- A Dozen Tough Jobs (1989)
- Them Bones (1984)
- The Texas-Israeli War (1974) with Jake Saunders
Short Story Collections
- Horse of a Different Color (2013)
- Other Worlds, Better Lives: Selected Long Fiction, 1989-2003 (2008)
- Things Will Never Be the Same (2007)
- Heart of Whitenesse (2005)
- Custer’s Last Jump and other Collaboration (2003)
- A Better World’s in Birth! (2003)
- Flying Saucer Rock and Roll (2001)
- Night of the Cooters (1993)
- Strange Monsters of the Recent Past (1991)
- Going Home Again (1988)
- All About Strange Monsters of the Recent Past (1987)
- Howard Who? (1986)
- Night of the Cooters: More Neat Stories
- Strange Things in Up Close
- The Ugly Chickens
- Heirs of the Perisphere
- Custer’s Last Jump
- Save A Place In the Lifeboat for Me
- Fair Game
- What Makes Heironymous Run?
- The Lions Are Asleep This Night
- Ike at the Mike
- Dr. Hudson’s Secret Gorilla
- Horror,We Got
- God’s Hooks and more..
by Bjorn El. Lundin (SHS) 1997, Updated 2015
Why is it a fact that a great writer like Howard Waldrop remains relatively unknown? Everybody who is coming to this page looking for an answer to that question will probably not find the answer here. Here is some background information about this creator of excellent science fiction, but not the answer to why his books are so difficult to find or why he is relatively unknown. Howard Waldrop was born in Houston (Chickasaw County), Mississippi, September 15, 1946. After his family moved to Texas in 1950, he spent part of every summer in either Houston, Mississippi, or Bruce, Calhoun County, Mississippi , until he graduated from high school. His Mississippi background has influenced some of his stories, especially A Dozen Tough Jobs. In addition, the character named Madison Yazoo Leake in the novel Them Bones was named after three Mississippi counties. He is a graduate of the University of Texas, where he majored in English (Waldrop letter). One thing is for sure: somewhere in his studies he picked up an excellent knowledge of history. This fact is evident in several of his works, whether the history is native American history, world history or the history of the United States. Howard Waldrop is a fiction writer with the best history knowledge that I have come across.

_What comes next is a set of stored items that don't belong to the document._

-- ==== Sys2Proof/Safety.lean ====
section
/-! DEFINITION. The terms claims are stated in: what a safe state is (spec 60_exceptions R109), the legality table (R105), the invariants of the machine, the samples of a drain (42_drain_ops R99), and the decode of a record written with integers straight from 40_datapath. -/

namespace Sys2Proof.Machine

/-- The safety predicate of R109: no error flag is set. -/
abbrev State.NoError (s : State) : Prop := s.err = ⟨false, false, false⟩

/-- The table of R105: whether an operation is accepted in a phase, with or without a pending flush. -/
def accepted : Instr → Phase → Bool → Bool
  | .nop, _, _ => true
  | .rst, _, _ => true
  | .cnt _ _, .idle, _ => true
  | .cnt _ _, .armed, _ => false
  | .cnt _ _, .decoding, _ => false
  | .fla, .idle, _ => true
  | .fla, .armed, _ => false
  | .fla, .decoding, _ => false
  | .arm _ _, .idle, flush => !flush
  | .arm _ _, .armed, _ => false
  | .arm _ _, .decoding, _ => false
  | .xfd _, .idle, _ => false
  | .xfd _, .armed, _ => true
  | .xfd _, .decoding, _ => false
  | .dec, .idle, _ => false
  | .dec, .armed, _ => false
  | .dec, .decoding, _ => true
  | .run, .idle, _ => false
  | .run, .armed, _ => false
  | .run, .decoding, _ => true

/-- The operand condition of R106: the K of an ARM is in 1 .. MAX_BATCH. Every other operation has none. -/
def operandsOk (c : Cfg) : Instr → Prop
  | .arm _ k => 1 ≤ k.toNat ∧ k.toNat ≤ c.maxBatch
  | .nop | .rst | .cnt _ _ | .fla | .xfd _ | .dec | .run => True

/-- The sequencing state is consistent (R14 to R17, R20, R21, R93 to R99). -/
structure SeqInv (s : State) : Prop where
  /-- the configuration is one the model gives behaviour to (R10) -/
  cfg : s.cfg.WellFormed
  /-- R16 -/
  idxLe : s.idx.toNat ≤ s.kLat.toNat
  /-- R16 -/
  kLe : s.kLat.toNat ≤ s.cfg.maxBatch
  /-- R16 -/
  decoding : s.phase = .decoding ↔ 0 < s.idx.toNat
  /-- R95: `K_LAT >= 1` always holds in ARMED -/
  armed : s.phase = .armed → 1 ≤ s.kLat.toNat
  /-- R93: ARM clears VALID_COUNT, and no record has been decoded in ARMED -/
  armedFresh : s.phase = .armed → s.validCount = 0
  /-- R105: `FLUSH_REQ` can be 1 only in IDLE -/
  flushIdle : s.flushReq = true → s.phase = .idle
  /-- R21: at most one of DONE, DRAIN_ERR is 1 -/
  oneResult : ¬ (s.done = true ∧ s.drainErr = true)
  /-- R93, R99: neither is 1 while the drain goes on -/
  noResultYet : s.phase ≠ .idle → s.done = false ∧ s.drainErr = false
  /-- R99: the valid records and the records not yet decoded are at most K -/
  validLe : s.validCount.toNat + s.idx.toNat ≤ s.kLat.toNat
  /-- R93, R94: XFER_LEN is the length for K while the drain goes on -/
  xferLen : s.phase ≠ .idle → s.xferLen.toNat = s.kLat.toNat * s.cfg.recordSize + s.cfg.headerSlack

/-- Every element of R31 but RXBUF and OUT is at its reset value. -/
structure RegistersZero (s : State) : Prop where
  phase : s.phase = .idle
  idx : s.idx = 0
  kLat : s.kLat = 0
  tLat : s.tLat = 0
  xferLen : s.xferLen = 0
  byteCount : s.byteCount = 0
  samples : s.samples = 0
  countClass : s.countClass = .none
  flushReq : s.flushReq = false
  done : s.done = false
  drainErr : s.drainErr = false
  validCount : s.validCount = 0
  results : s.ax = 0 ∧ s.ay = 0 ∧ s.az = 0 ∧ s.gx = 0 ∧ s.gy = 0 ∧ s.gz = 0 ∧ s.tempRaw = 0 ∧ s.ts = 0
  sflags : s.sflags = ⟨false, false, false, false, false⟩
  err : s.err = ⟨false, false, false⟩
  counters : s.fifoEmptyCnt = 0 ∧ s.fifoOverflowCnt = 0 ∧ s.fifoResetCnt = 0 ∧ s.badXferCnt = 0

/-- RXBUF, the addresses written in this drain and the undelivered bytes are in canonical form and lie in the buffer (R36, R44), the
burst fits the buffer (R94), and a byte written in this drain is a known byte. -/
structure RxInv (s : State) : Prop where
  memForm : Memory.wf s.rxbuf
  memInBuffer : ∀ p ∈ s.rxbuf, p.1 < s.cfg.fifoCapacity
  winForm : s.rxWin.Pairwise (· < ·)
  winWritten : ∀ a ∈ s.rxWin, ∃ b, memRead s.rxbuf a = some b
  xferInBuffer : s.xferLen.toNat ≤ s.cfg.fifoCapacity
  drawForm : Memory.wf s.rxDraws
  drawInBuffer : ∀ p ∈ s.rxDraws, p.1 < s.cfg.fifoCapacity
  winDelivered : ∀ a ∈ s.rxWin, memRead s.rxDraws a = none

/-- A value of an X axis (R80): -32768 .. 32767. -/
abbrev FitsX (v : W32) : Prop := -32768 ≤ v.toInt ∧ v.toInt ≤ 32767

/-- A value of a negated Y or Z axis (R81): -32767 .. 32768. -/
abbrev FitsYZ (v : W32) : Prop := -32767 ≤ v.toInt ∧ v.toInt ≤ 32768

/-- The result registers lie in the range of R81 and the flags of the last record agree with each other (R24, R82). -/
structure ResultInv (s : State) : Prop where
  ax : FitsX s.ax
  ay : FitsYZ s.ay
  az : FitsYZ s.az
  gx : FitsX s.gx
  gy : FitsYZ s.gy
  gz : FitsYZ s.gz
  /-- R24: VALID = 1 needs both BAD flags 0 -/
  valid : s.sflags.valid = true → s.sflags.accBad = false ∧ s.sflags.tempBad = false
  /-- R82: ACC_BAD = 1 implies COARSE_A = 1 -/
  accBadCoarse : s.sflags.accBad = true → s.sflags.coarseA = true

/-- An emitted sample lies in the range of R81 and is not at the temperature sentinel (95_test_vectors T2, T3). -/
structure SampleOk (r : OutSample) : Prop where
  ax : FitsX r.ax
  ay : FitsYZ r.ay
  az : FitsYZ r.az
  gx : FitsX r.gx
  gy : FitsYZ r.gy
  gz : FitsYZ r.gz
  temp : r.tempRaw.toInt ≠ -32768

/-- Every sample ever emitted is one R75 and R81 allow. -/
abbrev OutInv (s : State) : Prop := ∀ r ∈ s.out, SampleOk r

/-- The count registers are those of the last CNT, or of no CNT since reset (R18, R19, R89). -/
abbrev CountInv (s : State) : Prop :=
  if s.countClass = .none then s.byteCount = 0 ∧ s.samples = 0
  else (classify s.cfg s.byteCount).cls = s.countClass ∧ (classify s.cfg s.byteCount).samples = s.samples

/-- The samples of the records `n - 1` down to 0, newest first, the invalid ones left out (R96, R99). -/
def drainSamples (s : State) : Nat → List OutSample
  | 0 => []
  | i + 1 =>
    (if (decodeAt s i).flags.valid then [(decodeAt s i).sample (tsAt s i)] else []) ++ drainSamples s i

/-- `n` DECs in a row (R98). -/
def decTimes : Nat → State → Result
  | 0, s => .next s
  | n + 1, s => andThen (exec .dec s) (decTimes n)

/-- `sext_N` of R12, with integers. -/
def sextInt (n u : Nat) : Int := if 2 ^ (n - 1) ≤ u then (u : Int) - 2 ^ n else u

/-- R69 with integers. -/
def refField20 (high mid : Byte) (low : Nat) : Int := sextInt 20 (high.toNat * 4096 + mid.toNat * 16 + low)

/-- R78, R72 with integers. -/
def refField16 (high mid : Byte) : Int := sextInt 16 (high.toNat * 256 + mid.toNat)

/-- R62 with integers: the accelerometer's nibble. -/
def refAccNibble (accelHigh : Bool) (ext : Byte) : Nat := if accelHigh then ext.toNat / 16 else ext.toNat % 16

/-- R62 with integers: the gyroscope's nibble. -/
def refGyrNibble (accelHigh : Bool) (ext : Byte) : Nat := if accelHigh then ext.toNat % 16 else ext.toNat / 16

/-- `ovf16` of R77. -/
def refOvf16 (v : Int) : Bool := decide (v < -32768) || decide (32767 < v)

/-- What R82 says a record decodes to, with integers. -/
structure RefDecoded where
  acc : Axes Int
  gyr : Axes Int
  temp : Int
  flags : SampleFlags
deriving DecidableEq, Repr

/-- R81 with integers. -/
def refFrame (v : Axes Int) : Axes Int := ⟨v.x, -v.y, -v.z⟩

/-- R71 to R82 with integers: floor division for the shifts, comparisons with the numbers of R9. -/
def refDecode (accelHigh : Bool) (b : RecordBytes) : RefDecoded :=
  let a20 := b.axes.map fun q => refField20 q.accH q.accM (refAccNibble accelHigh q.ext)
  let g20 := b.axes.map fun q => refField20 q.gyrH q.gyrM (refGyrNibble accelHigh q.ext)
  let t16 := refField16 b.tH b.tL
  let a18 := a20.map fun v => v / 4
  let g19 := g20.map fun v => v / 2
  let a16 := b.axes.map fun q => refField16 q.accH q.accM
  let g16 := b.axes.map fun q => refField16 q.gyrH q.gyrM
  let aBad := a20.any fun v => v == -524288
  let tBad := t16 == -32768
  let cA := a18.any refOvf16
  let cG := g19.any refOvf16
  { acc := refFrame (if cA then a16 else a18)
    gyr := refFrame (if cG then g16 else g19)
    temp := t16
    flags := ⟨!aBad && !tBad, aBad, tBad, cA, cG⟩ }

end Sys2Proof.Machine
end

One remarkable thing is that Waldrop manages to make the history fun and interesting , and it always fits in nicely. Some writers use their knowledge in a certain field only to show off. Waldrop really uses his history in a way that fits naturally in the story. A good example appears in the novel Them Bones where he combines ancient American history with ancient world history and molds them both to fit in his own universe. He does this in a very convincing way and leaves the reader with the thought: What if?
Howard Waldrop lived in Austin, Texas, before moving for a time to the state of Washington, where he spent his days fly fishing for trout. As Waldrop himself says: “If I’m going to write and be poor, I might just as well do it in a place where I can fish for trout all the time” (Waldrop letter). This statement may very well capture the spirit of Howard Waldrop, who has made himself a reputation in the science fiction world by constantly selling his works to the publisher that pays the least. Of course, this doesn’t change the fact that he is born with talent and that he has received awards like the Nebula and the World Fantasy Award. He got both the Nebula and the World Fantasy Award for his short story The Ugly Chickens. It was also nominated for a Hugo. (A Reader Friendly Guide to Howard Waldrop). All readers of science fiction who have grown tired of the mainstream, everyday kind of stories should try to find any work by Howard Waldrop. It may take some searching. but it will be worth the effort.
Waldrop has now moved back to Austin from Washington state because, as he explained in an interview with Locus magazine, “after living there for seven years, they started closing down the river from March through June” so he had to drive twenty miles to a lake to fish when he just lived 100 feet from the river. (Note: Amazon lists him now as living in Santa Fe, New Mexico, but also mentions Austin, Texas).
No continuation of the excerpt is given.